I need both speech output (as .MP3) and speechMarks output (as .JSON). Currently, I'm using two calls from the CLI based on the documentation, one call to generate each one for the same text.
I believe that means I'm getting billed twice for the same text. Is this correct? Are you billed twice, once for audio, and a second time for speech marks?
Also, this takes two calls / more time / seems to duplicate effort / the server must be doing the same computation twice.
Is there a way to make a single call that generates both speech audio output (mp3) and SpeechMarks (json) in a single call, and/or a way to pay once rather than twice for the same text?
Related question / Similar issue: I also need multiple speech variants for the same text to allow for end-user preferences (eg different voices, different speed/prosody).

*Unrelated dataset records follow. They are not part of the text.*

/-- Settles O35: each of the four is the setter of its method. -/
theorem surf2dSettersStoreVerbatim : Obligations.Surf2dSettersStoreVerbatim :=
  ⟨setsSurf2d_surf2dRow .format, setsSurf2d_surf2dRow .pitch, setsSurf2d_surf2dRow .offsetSrc,
    setsSurf2d_surf2dRow .offsetDst⟩

/-! ## Rows without effect -/

/-- Settles O36: the class alone selects the row, and the row answers with the device untouched. -/
theorem acceptingEnginesChangeNothing : Obligations.AcceptingEnginesChangeNothing :=
  ⟨isCmdRow_of_classRow fun _ _ _ _ _ _ _ => rfl, isCmdRow_of_classRow fun _ _ _ _ _ _ _ => rfl,
    isCmdRow_of_classRow fun _ _ _ _ _ _ _ => rfl, fun _ _ _ _ _ _ => ⟨rfl, rfl, rfl⟩⟩

/-- Settles O37: each check that fails selects its row, and the row answers with the device untouched. -/
theorem failingRowsReturnFalse : Obligations.FailingRowsReturnFalse := by
  refine ⟨fun cfg s chid subc cls code p => ⟨fun h => ?_, rfl⟩,
    fun cfg s c subc cls code p => ⟨fun h => ?_, rfl⟩,
    isCmdRow_of_classRow fun _ _ _ _ _ _ _ => rfl, isCmdRow_surf2dRow none, isKelvinRow_kelvinRow none,
    fun _ _ _ _ _ _ _ => ⟨rfl, rfl, rfl⟩⟩
  · exact resolveCmd_of_chanOf_none cfg subc cls code p (chanOf_eq_none.2 h)
  · exact resolveCmd_of_subOf_none cfg cls code p (chanOf_field c) (subOf_eq_none.2 h)

/-! ## The stages of a command -/

/-- What the engine of a class does with a command whose ids have passed their checks
(42_command_dispatcher.md R150). -/
def execClass (cfg : Config) (c : ChanId) (code p : Word) (d : Device) : Option EngineClass → Device × Bool
  | some .kelvin => execD3dMethod cfg c code p d
  | some .surf2d => execSurf2d cfg c code p d
  | some .gdi => (d, true)
  | some .m2mf => (d, true)
  | some .ifc => (d, true)
  | none => (d, false)

theorem execEngine_of_chanOf_none (cfg : Config) {chid : Word} (subc cls code p : Word) (d : Device)
    (h : chanOf chid = none) : execEngine cfg chid subc cls code p d = (d, false) := by
  simp only [execEngine, h]

theorem execEngine_of_subOf_none (cfg : Config) {chid subc : Word} {c : ChanId} (cls code p : Word)
    (d : Device) (h : chanOf chid = some c) (hu : subOf subc = none) :
    execEngine cfg chid subc cls code p d = (d, false) := by
  simp only [execEngine, h, hu]

/-- A command with checked ids goes to the engine of its class; the subchannel plays no further part
(42_command_dispatcher.md R152). -/
theorem execEngine_of_ids (cfg : Config) {chid subc : Word} {c : ChanId} {u : SubId} (cls code p : Word)
    (d : Device) (h : chanOf chid = some c) (hu : subOf subc = some u) :
    execEngine cfg chid subc cls code p d = execClass cfg c code p d (cfg.classOf cls) := by
  simp only [execEngine, h, hu]
  rfl

/-! ## When a command fails -/

/-- A dispatch with the result `r` fails iff `P`, and then leaves the device `d` that it found
(42_command_dispatcher.md R165). -/
def FailsIff (P : Prop) (d : Device) (r : Device × Bool) : Prop :=
  (r.2 = false ↔ P) ∧ (r.2 = false → r.1 = d)

theorem FailsIff.failed {P : Prop} (h : P) (d : Device) : FailsIff P d (d, false) :=
  ⟨iff_of_true rfl h, fun _ => rfl⟩

theorem FailsIff.succeeded {P : Prop} (h : ¬P) (d e : Device) : FailsIff P d (e, true) :=
  ⟨iff_of_false nofun h, nofun⟩

theorem FailsIff.congr {P Q : Prop} {d : Device} {r : Device × Bool} (h : FailsIff P d r) (hPQ : P ↔ Q) :
    FailsIff Q d r := by
  rwa [← hPQ]

/-- What a caller sees of a dispatch that fails iff `P`. -/
theorem FailsIff.dispatched {P : Prop} {s : State} {r : Device × Bool} (h : FailsIff P s.dev r) :
    ∃ t b, s.dispatched r = .next t ∧ t.ret = .success b ∧ (b = false ↔ P) ∧
      (b = false → t = { s with ret := .success false }) := by
  obtain ⟨hiff, hdev⟩ := h
  exact ⟨_, r.2, s.dispatched_eq r, rfl, hiff, fun hb => by rw [hdev hb, hb]⟩

theorem execD3dMethod_failsIff (cfg : Config) (c : ChanId) (code p : Word) (d : Device) :
    FailsIff (cfg.d3dMethodOf code = none) d (execD3dMethod cfg c code p d) := by
  obtain ⟨m, hm, h⟩ | ⟨hm, h⟩ := execD3dMethod_cases cfg c code p d <;> rw [h]
  · exact .succeeded (by simp [hm]) d _
  · exact .failed hm d

theorem execSurf2d_failsIff (cfg : Config) (c : ChanId) (code p : Word) (d : Device) :
    FailsIff (cfg.surf2dMethodOf code = none) d (execSurf2d cfg c code p d) := by
  cases hm : cfg.surf2dMethodOf code with
  | none => rw [execSurf2d_of_none hm]; exact .failed rfl d
  | some m => rw [execSurf2d_of_some hm]; exact .succeeded nofun d _

/-- With checked ids, a command fails iff its class or its method is unknown. -/
theorem execClass_failsIff (cfg : Config) (c : ChanId) (code p : Word) (d : Device)
    (k : Option EngineClass) :
    FailsIff (k = none ∨ (k = some .kelvin ∧ cfg.d3dMethodOf code = none) ∨
      (k = some .surf2d ∧ cfg.surf2dMethodOf code = none)) d (execClass cfg c code p d k) := by
  cases k with
  | none => exact .failed (.inl rfl) d
  | some k =>
    cases k with
    | kelvin => exact (execD3dMethod_failsIff cfg c code p d).congr (by simp)
    | surf2d => exact (execSurf2d_failsIff cfg c code p d).congr (by simp)
    | gdi | m2mf | ifc => exact .succeeded (by simp) d d

/-- A `CMD` fails iff one of its checks rejects it (42_command_dispatcher.md R165). -/
theorem execEngine_failsIff (cfg : Config) (chid subc cls code p : Word) (d : Device) :
    FailsIff (CmdRejected cfg chid subc cls code) d (execEngine cfg chid subc cls code p d) := by
  unfold CmdRejected
  rw [← chanOf_eq_none, ← subOf_eq_none]
  cases hc : chanOf chid with
  | none => rw [execEngine_of_chanOf_none cfg _ _ _ _ d hc]; exact .failed (.inl rfl) d
  | some c =>
    cases hu : subOf subc with
    | none => rw [execEngine_of_subOf_none cfg _ _ _ d hc hu]; exact .failed (.inr (.inl rfl)) d
    | some u =>
      rw [execEngine_of_ids cfg _ _ _ d hc hu]
      exact (execClass_failsIff cfg c code p d _).congr (by simp)

/-- A `D3DCMD` fails iff its channel is bad or its method unknown (42_command_dispatcher.md R166). -/
theorem execD3d_failsIff (cfg : Config) (chid code p : Word) (d : Device) :
    FailsIff (32 ≤ chid.toNat ∨ cfg.d3dMethodOf code = none) d (execD3d cfg chid code p d) := by
  rw [← chanOf_eq_none]
  unfold execD3d
  cases chanOf chid with
  | none => exact .failed (.inl rfl) d
  | some c => exact (execD3dMethod_failsIff cfg c code p d).congr (by simp)

/-- Settles O38, by the failure law of each entry point. -/
theorem dispatchFailsWithoutEffect : Obligations.DispatchFailsWithoutEffect :=
  fun s chid subc cls code p =>
    ⟨(execEngine_failsIff s.cfg chid subc cls code p s.dev).dispatched,
      (execD3d_failsIff s.cfg chid code p s.dev).dispatched⟩

/-! ## What the bindings influence -/

/-- The devices `d` and `e` differ in the bindings of their channels at most. -/
structure SameButBindings (d e : Device) : Prop where
  reg : e.reg = d.reg
  mem : e.mem = d.mem
  irq : e.irq = d.irq
  out : e.out = d.out
  d3d : ∀ c, (e.channel c).d3d = (d.channel c).d3d
  surf2d : ∀ c, (e.channel c).surf2d = (d.channel c).surf2d

theorem SameButBindings.setD3d {d e : Device} (h : SameButBindings d e) (c : ChanId) {x y : D3DState}
    (hxy : y = x) : SameButBindings (d.setD3d c x) (e.setD3d c y) := by
  subst hxy
  refine ⟨h.reg, h.mem, h.irq, h.out, fun b => ?_, fun b => ?_⟩ <;> by_cases hb : b = c
  · subst hb; simp
  · simp [Device.channel_setD3d_ne _ _ hb, h.d3d b]
  · subst hb; simp [h.surf2d b]
  · simp [Device.channel_setD3d_ne _ _ hb, h.surf2d b]

theorem SameButBindings.setSurf2d {d e : Device} (h : SameButBindings d e) (c : ChanId)
    {x y : Surf2DState} (hxy : y = x) : SameButBindings (d.setSurf2d c x) (e.setSurf2d c y) := by
  subst hxy
  refine ⟨h.reg, h.mem, h.irq, h.out, fun b => ?_, fun b => ?_⟩ <;> by_cases hb : b = c
  · subst hb; simp [h.d3d b]
  · simp [Device.channel_setSurf2d_ne _ _ hb, h.d3d b]
  · subst hb; simp
  · simp [Device.channel_setSurf2d_ne _ _ hb, h.surf2d b]

theorem SameButBindings.emit {d e : Device} (h : SameButBindings d e) (x : OutEvent) :
    SameButBindings (d.emit x) (e.emit x) :=
  ⟨h.reg, h.mem, h.irq, congrArg (· ++ [x]) h.out, h.d3d, h.surf2d⟩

Is there a way to batch generate multiple sets of speech output from a single call to decrease speech generation cost for this situation, rather than paying for 2x the amount of text for each small variant?
Would prefer to do this using the CLI, but also fine to use tasks, the js API, the python API, etc.
Here are the docs with examples of the calls to generate audio and SpeechMarks:
https://docs.amazonaws.cn/en_us/polly/latest/dg/using-speechmarks.html
https://docs.amazonaws.cn/en_us/polly/latest/dg/get-started-cli-exercise.html
Thanks for your help